Financial Planning for Expats in Singapore: Avoiding Common Pitfalls (2026)
Singapore is home to over 200,000 expats — many of them in finance, tech, and management roles with significant incomes. Yet most arrive without a clear plan for their Singapore years. This guide covers the five areas where expats lose money without realising it.
1. The tax situation: what Singapore taxes, and what it doesn't
Singapore taxes Singapore-sourced income only. Foreign-sourced income (dividends from overseas stocks, rental income from a property abroad, etc.) is generally not taxed in Singapore — one of the biggest advantages for expat wealth building.
⚠️ US Citizens: Different rules apply
The US taxes its citizens on worldwide income regardless of residence.

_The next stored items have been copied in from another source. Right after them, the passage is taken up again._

/-- R127: what is told of the part of a manual clean. -/
def manuallyTold (n : Nat) (ordered : Bool) (s : State) : State :=
  match storeState n s with
  | (true, t) => t
  | (false, t) => if ordered then placeHygieneState n t else t

theorem manuallyTold_eq (hs : s.Settled) (hw : s.inService n) (hh : s.hygiene n = some h) (hc : h.state ≠ .cleaning) (b : Bool) :
    manuallyTold n b s = if h.judged ≠ h.state ∨ b = true then deliver (hygieneFrame s n h.restated) (s.withHygiene n h.restated)
      else s.withHygiene n h.restated := by
  have hn := slot_of_hygiene hh
  by_cases hj : h.judged = h.state
  · have same : h.restated = h := by
      show ({ h with state := h.judged } : Hygiene) = h
      rw [hj]
    have told : manuallyTold n b s = if b then placeHygieneState n s else s := by simp only [manuallyTold, storeState_same hh hj]
    rw [told, same, withHygiene_same hn hh, placeHygieneState_eq hs hw hh]
    simp only [hj, ne_eq, not_true_eq_false, false_or]
  · rw [if_pos (.inl hj)]
    simp only [manuallyTold, storeState_changed hs hw hh hj (fun c => absurd c hc)]

theorem manualClean_eq (hs : s.Settled) (hw : s.inService n) (hh : s.hygiene n = some h) (hc : h.state ≠ .cleaning) :
    let h1 := creditedManual s h
    let w := s.withHygiene n h1.restated
    manualClean n s = { raise .hygiene n (hygieneDetail 6 h1.restated (Config.manualCleanProgramme s.draws).val 0)
      (if h1.judged ≠ h.state ∨ h.order ≠ none then deliver (hygieneFrame s n h1.restated) w else w) with draws := s.draws + 1 } := by
  intro h1 w
  have hn := slot_of_hygiene hh
  let u := s.withHygiene n h1
  let v := if h1.judged ≠ h.state ∨ h.order ≠ none then deliver (hygieneFrame s n h1.restated) w else w
  have told : manuallyTold n h.order.isSome u = v := by
    rw [manuallyTold_eq (s := u) (h := h1) hs (by rw [State.inService, withHygiene_oven hn]; exact hw) (withHygiene_hygiene hn _) hc,
      withHygiene_withHygiene hn]
    simp only [Option.isSome_iff_ne_none]
    rfl
  have read : v.hygiene n = some h1.restated := by
    show State.hygiene (if _ then _ else _) n = _
    split_ifs
    · rw [State.hygiene, deliver_oven]
      exact withHygiene_hygiene hn _
    · exact withHygiene_hygiene hn _
  have drawn : v.draws = s.draws := by
    show State.draws (if _ then _ else _) = _
    split_ifs
    · exact deliver_keeps_draws _ _
    · rfl
  have go : manualClean n s = raiseHygiene n 6 (Config.manualCleanProgramme (manuallyTold n h.order.isSome u).draws).val 0
      (manuallyTold n h.order.isSome u).drawn := by
    rw [manualClean, hh]
    simp only [modHygiene_eq hh]
    rfl
  rw [go, told, raiseHygiene_of (t := v.drawn) read, drawn, State.drawn, raise_draws, drawn]

theorem isCleaning_eq (hh : (s.oven n).hygiene = some h) : (s.oven n).isCleaning = decide (h.state = .cleaning) := by
  rw [Oven.isCleaning, hh]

If you are an American in Singapore, you still file a US return and may owe FBAR/FATCA reports on your SRS account and brokerage. Work with a dual-qualified adviser (Singapore + US).

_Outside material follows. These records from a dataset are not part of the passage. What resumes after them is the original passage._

/-- SA_PUSH of a segment the transition table accepts: in Empty and Error an opener starts the buffer
anew, in Assembling a Continuation or a Last is appended; the expected count becomes the segment's plus
one modulo 16384, and the status is OK (R255, R256, R261, R264). -/
def Obligations.SaPushAcceptsLegalSegments : Prop :=
  ∀ (s : State) (a : Accumulator) (x : SpacePacket) (ch : AduChannel), s.st.sa = some a →
    HasChannel x ch → CountAdmitted a ch.aduSegmentCount →
    let after := fun (state : AccState) (fragments : List SpacePacket) =>
      { s.st with sa := some { a with
          state := state, pendingFragments := fragments,
          expectedSegmentCount := some (ch.aduSegmentCount + 1) } }
    (a.state = .empty ∨ a.state = .error →
      (ch.aduSegmentFlag = 0b11 → AnswersOk (.saPush x) s (after .complete [x]) []) ∧
      (ch.aduSegmentFlag = 0b01 → AnswersOk (.saPush x) s (after .assembling [x]) [])) ∧
    (a.state = .assembling →
      (ch.aduSegmentFlag = 0b00 →
        AnswersOk (.saPush x) s (after .assembling (a.pendingFragments ++ [x])) []) ∧
      (ch.aduSegmentFlag = 0b10 →
        AnswersOk (.saPush x) s (after .complete (a.pendingFragments ++ [x])) []))

/-- SA_PUSH to a Complete accumulator acts as to an Empty one, with no counter check: the completed
ADU's fragments are dropped by the push whatever its outcome (R254; the reading is the spec's own,
D37). -/
def Obligations.SaPushTakesCompleteAsEmpty : Prop :=
  ∀ (s : State) (a : Accumulator) (x : SpacePacket) (ch : AduChannel), s.st.sa = some a →
    a.state = .complete → HasChannel x ch →
    exec (.saPush x) s = exec (.saPush x)
      { s with st := { s.st with
        sa := some
          { a with state := .empty, pendingFragments := [], expectedSegmentCount := none } } } ∧
    ∃ b frame, Answers (.saPush x) s { s.st with sa := some b } frame ∧
      ∀ y ∈ b.pendingFragments, y = x

/-- SA_PUSH of a segment the table does not accept leaves the accumulator in Error with no fragments,
writes no log record and answers `IllegalSegmentTransition` with the cell's message id, R260's First
included (R257 to R260, R263). -/
def Obligations.SaPushRejectsIllegalSegments : Prop :=
  ∀ (s : State) (a : Accumulator) (x : SpacePacket) (ch : AduChannel), s.st.sa = some a →
    HasChannel x ch → CountAdmitted a ch.aduSegmentCount →
    let after :=
      { s.st with
        sa := some
          { a with state := .error, pendingFragments := [], expectedSegmentCount := none } }
    (a.state ≠ .assembling →
      (ch.aduSegmentFlag = 0b00 → Answers (.saPush x) s after [6, 0, 1]) ∧
      (ch.aduSegmentFlag = 0b10 → Answers (.saPush x) s after [6, 0, 2])) ∧
    (a.state = .assembling →
      (ch.aduSegmentFlag = 0b11 → Answers (.saPush x) s after [6, 0, 3]) ∧
      (ch.aduSegmentFlag = 0b01 → Answers (.saPush x) s after [6, 0, 4]))
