-- ==== Sys2Proof/Laws/Bits.lean ====
section
/-! SUPPORT. What `bit`, `field` and `setField` do (40_bitfield.md R150 to R153, R156): a sequence is
its bits, a field is its bits, and a write changes the field's bits only. -/

namespace Sys2Proof.Machine

theorem and_one_eq_testBit (v k : Nat) : (v >>> k) &&& 1 = (v.testBit k).toNat := by
  rw [Nat.testBit, Nat.and_one_is_mod, Nat.one_and_eq_mod_two]
  rcases Nat.mod_two_eq_zero_or_one (v >>> k) with h | h <;> simp [h]

/-- Bit `p` is bit `p mod 8` of byte `p div 8`, counted from the most significant (R150). -/
theorem bit_eq_getMsbD (B : Bytes) (p : Nat) :
    bit B p = ((B.getD (p / 8) 0).getMsbD (p % 8)).toNat := by
  have h : p % 8 < 8 := Nat.mod_lt _ (by decide)
  have e : 8 - 1 - p % 8 = 7 - p % 8 := by omega
  simp only [bit, and_one_eq_testBit, BitVec.getMsbD, BitVec.getLsbD, h, decide_true,
    Bool.true_and, e]

theorem bit_lt_two (B : Bytes) (p : Nat) : bit B p < 2 := by
  rw [bit_eq_getMsbD]; exact Bool.toNat_lt _

/-- The byte of eight bits has those bits (R17). -/
theorem byteOfBits_getMsbD (f : Nat → Bool) (j : Nat) (hj : j < 8) :
    (byteOfBits fun k => (f k).toNat).getMsbD j = f j := by
  have key : ∀ b0 b1 b2 b3 b4 b5 b6 b7 : Bool, ∀ j : Fin 8,
      (BitVec.ofNat 8 (b0.toNat <<< 7 + (b1.toNat <<< 6 + (b2.toNat <<< 5 + (b3.toNat <<< 4 +
        (b4.toNat <<< 3 + (b5.toNat <<< 2 + (b6.toNat <<< 1 + (b7.toNat <<< 0 + 0))))))))).getMsbD j
      = [b0, b1, b2, b3, b4, b5, b6, b7].getD j false := by decide +kernel
  have := key (f 0) (f 1) (f 2) (f 3) (f 4) (f 5) (f 6) (f 7) ⟨j, hj⟩
  have e : byteOfBits (fun k => (f k).toNat) =
      BitVec.ofNat 8 ((f 0).toNat <<< 7 + ((f 1).toNat <<< 6 + ((f 2).toNat <<< 5 +
        ((f 3).toNat <<< 4 + ((f 4).toNat <<< 3 + ((f 5).toNat <<< 2 + ((f 6).toNat <<< 1 +
        ((f 7).toNat <<< 0 + 0)))))))) := rfl
  rw [e, this]
  interval_cases j <;> rfl

/-- Two bytes with the same eight bits are equal. -/
theorem byte_ext {a b : Byte} (h : ∀ j < 8, a.getMsbD j = b.getMsbD j) : a = b := by
  apply BitVec.eq_of_getMsbD_eq
  intro i hi; exact h i hi

/-- A byte sequence is its length and its bits (R150). -/
theorem bytes_ext {A B : Bytes} (hl : A.length = B.length)
    (h : ∀ p < 8 * B.length, bit A p = bit B p) : A = B := by
  apply List.ext_getElem hl
  intro i h1 h2
  apply byte_ext
  intro j hj
  have := h (8 * i + j) (by omega)
  rw [bit_eq_getMsbD, bit_eq_getMsbD] at this
  have e1 : (8 * i + j) / 8 = i := by omega
  have e2 : (8 * i + j) % 8 = j := by omega
  rw [e1, e2, List.getD_eq_getElem _ _ h1, List.getD_eq_getElem _ _ h2] at this
  generalize A[i].getMsbD j = x at *
  generalize B[i].getMsbD j = y at *
  revert this; revert x y; decide

/-! ### Field -/

/-- The first `w + 1` bits are the first `w` with one more below them. -/
theorem field_succ (B : Bytes) (off w : Nat) :
    field B off (w + 1) = 2 * field B off w + bit B (off + w) := by
  have h : (List.range w).map (fun i => bit B (off + i) <<< (w + 1 - 1 - i)) =
      (List.range w).map (fun i => 2 * (bit B (off + i) <<< (w - 1 - i))) := by
    apply List.map_congr_left
    intro i hi
    have hi := List.mem_range.1 hi
    have e : w + 1 - 1 - i = (w - 1 - i) + 1 := by omega
    rw [e, Nat.shiftLeft_add, Nat.shiftLeft_eq _ 1]; omega
  rw [field, List.range_succ, List.map_append, List.sum_append, h, field]
  simp [List.sum_map_mul_left]

@[simp] theorem field_zero (B : Bytes) (off : Nat) : field B off 0 = 0 := rfl

/-- A field of width `w` is below `2^w` (R151). -/
theorem field_lt (B : Bytes) (off w : Nat) : field B off w < 2 ^ w := by
  induction w with
  | zero => simp
  | succ w ih =>
    have := bit_lt_two B (off + w)
    rw [field_succ, Nat.pow_succ]; omega

/-- Bit `w − 1 − i` of a field is wire bit `off + i` (R151). -/
theorem field_testBit (B : Bytes) (off w i : Nat) (hi : i < w) :
    (field B off w).testBit (w - 1 - i) = decide (bit B (off + i) = 1) := by
  induction w generalizing i with
  | zero => omega
  | succ w ih =>
    have hb := bit_lt_two B (off + w)
    rw [field_succ]
    rcases Nat.lt_or_ge i w with h | h
    · have e : w + 1 - 1 - i = (w - 1 - i) + 1 := by omega
      rw [e, Nat.testBit_add_one, ← ih i h]
      congr 1; omega
    · have e : i = w := by omega
      subst e
      simp only [Nat.add_sub_cancel, Nat.sub_self, Nat.testBit_zero]
      congr 1
      apply propext
      omega

/-- A number below `2^w` whose bits are the field's is the field. -/
theorem field_eq_of_bits {B : Bytes} {off w v : Nat} (hv : v < 2 ^ w)
    (h : ∀ i < w, bit B (off + i) = (v >>> (w - 1 - i)) &&& 1) : field B off w = v := by
  apply Nat.eq_of_testBit_eq
  intro k
  rcases Nat.lt_or_ge k w with hk | hk
  · have e : k = w - 1 - (w - 1 - k) := by omega
    have hb := h (w - 1 - k) (by omega)
    rw [e, field_testBit _ _ _ _ (by omega), hb, and_one_eq_testBit]
    cases v.testBit (w - 1 - (w - 1 - k)) <;> simp
  · rw [Nat.testBit_lt_two_pow (Nat.lt_of_lt_of_le (field_lt B off w) (Nat.pow_le_pow_right (by omega) hk)),
      Nat.testBit_lt_two_pow (Nat.lt_of_lt_of_le hv (Nat.pow_le_pow_right (by omega) hk))]

/-- A field depends on its bits only. -/
theorem field_congr {A B : Bytes} {offA offB w : Nat}
    (h : ∀ i < w, bit A (offA + i) = bit B (offB + i)) : field A offA w = field B offB w := by
  induction w with
  | zero => rfl
  | succ w ih =>
    rw [field_succ, field_succ, ih fun i hi => h i (by omega), h w (by omega)]

/-! ### SetField -/

/-- A write keeps the length (R153). -/
@[simp] theorem setField_length (B : Bytes) (off w v : Nat) :
    (setField B off w v).length = B.length := by
  simp [setField]

theorem bitAfterSet_eq_toNat (B : Bytes) (off w v p : Nat) :
    bitAfterSet B off w v p =
      (if off ≤ p ∧ p < off + w then v.testBit (w - 1 - (p - off))
        else (B.getD (p / 8) 0).getMsbD (p % 8)).toNat := by
  unfold bitAfterSet
  split
  · rw [and_one_eq_testBit]
  · rw [bit_eq_getMsbD]

/-- The bits after a write: the value's inside the field, the old ones outside (R153). -/
theorem bit_setField (B : Bytes) (off w v p : Nat) (hp : p < 8 * B.length) :
    bit (setField B off w v) p =
      if off ≤ p ∧ p < off + w then (v >>> (w - 1 - (p - off))) &&& 1 else bit B p := by
  have hi : p / 8 < (setField B off w v).length := by rw [setField_length]; omega
  have e : 8 * (p / 8) + p % 8 = p := by omega
  rw [bit_eq_getMsbD, List.getD_eq_getElem _ _ hi]
  simp only [setField, List.getElem_map, List.getElem_range, bitAfterSet_eq_toNat]
  rw [byteOfBits_getMsbD _ _ (Nat.mod_lt _ (by decide)), e, ← bitAfterSet_eq_toNat]
  rfl

/-- A bit outside the field is kept, even past the end of the sequence. -/
theorem bit_setField_of_not_mem (B : Bytes) (off w v p : Nat) (h : ¬(off ≤ p ∧ p < off + w)) :
    bit (setField B off w v) p = bit B p := by
  rcases Nat.lt_or_ge p (8 * B.length) with hp | hp
  · rw [bit_setField _ _ _ _ _ hp, if_neg h]
  · rw [bit_eq_getMsbD, bit_eq_getMsbD, List.getD_eq_default, List.getD_eq_default]
    · omega
    · rw [setField_length]; omega

end Sys2Proof.Machine
end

Singapore's income tax rates for residents (2026):
- Up to S$20,000: 0%
- S$20,001 – S$40,000: 2%
- S$40,001 – S$80,000: 5.75% – 7%
- S$80,001 – S$320,000: 11.5% – 18%
- Above S$320,000: 22% – 24%
The SRS account (Supplementary Retirement Scheme) lets you deduct up to S$35,700/year from your assessable income. For an EP holder earning S$200,000, that's a tax saving of approximately S$7,854/year at the 22% marginal rate.
2. Investment portability: the biggest pitfall
Many expats buy financial products that are tied to Singapore residency — and face penalties or losses when they relocate.
Products with portability issues:
- Whole life insurance policies linked to CPF or requiring Singapore ID
- SRS accounts (can stay open, but early withdrawal is penalised)
- Singapore-domiciled unit trusts (can usually be held, harder to top up from abroad)
- Singapore Savings Bonds (SSB) — need Singapore bank account to hold
Portable products:
- SGX-listed shares and ETFs (held in CDP account — accessible worldwide)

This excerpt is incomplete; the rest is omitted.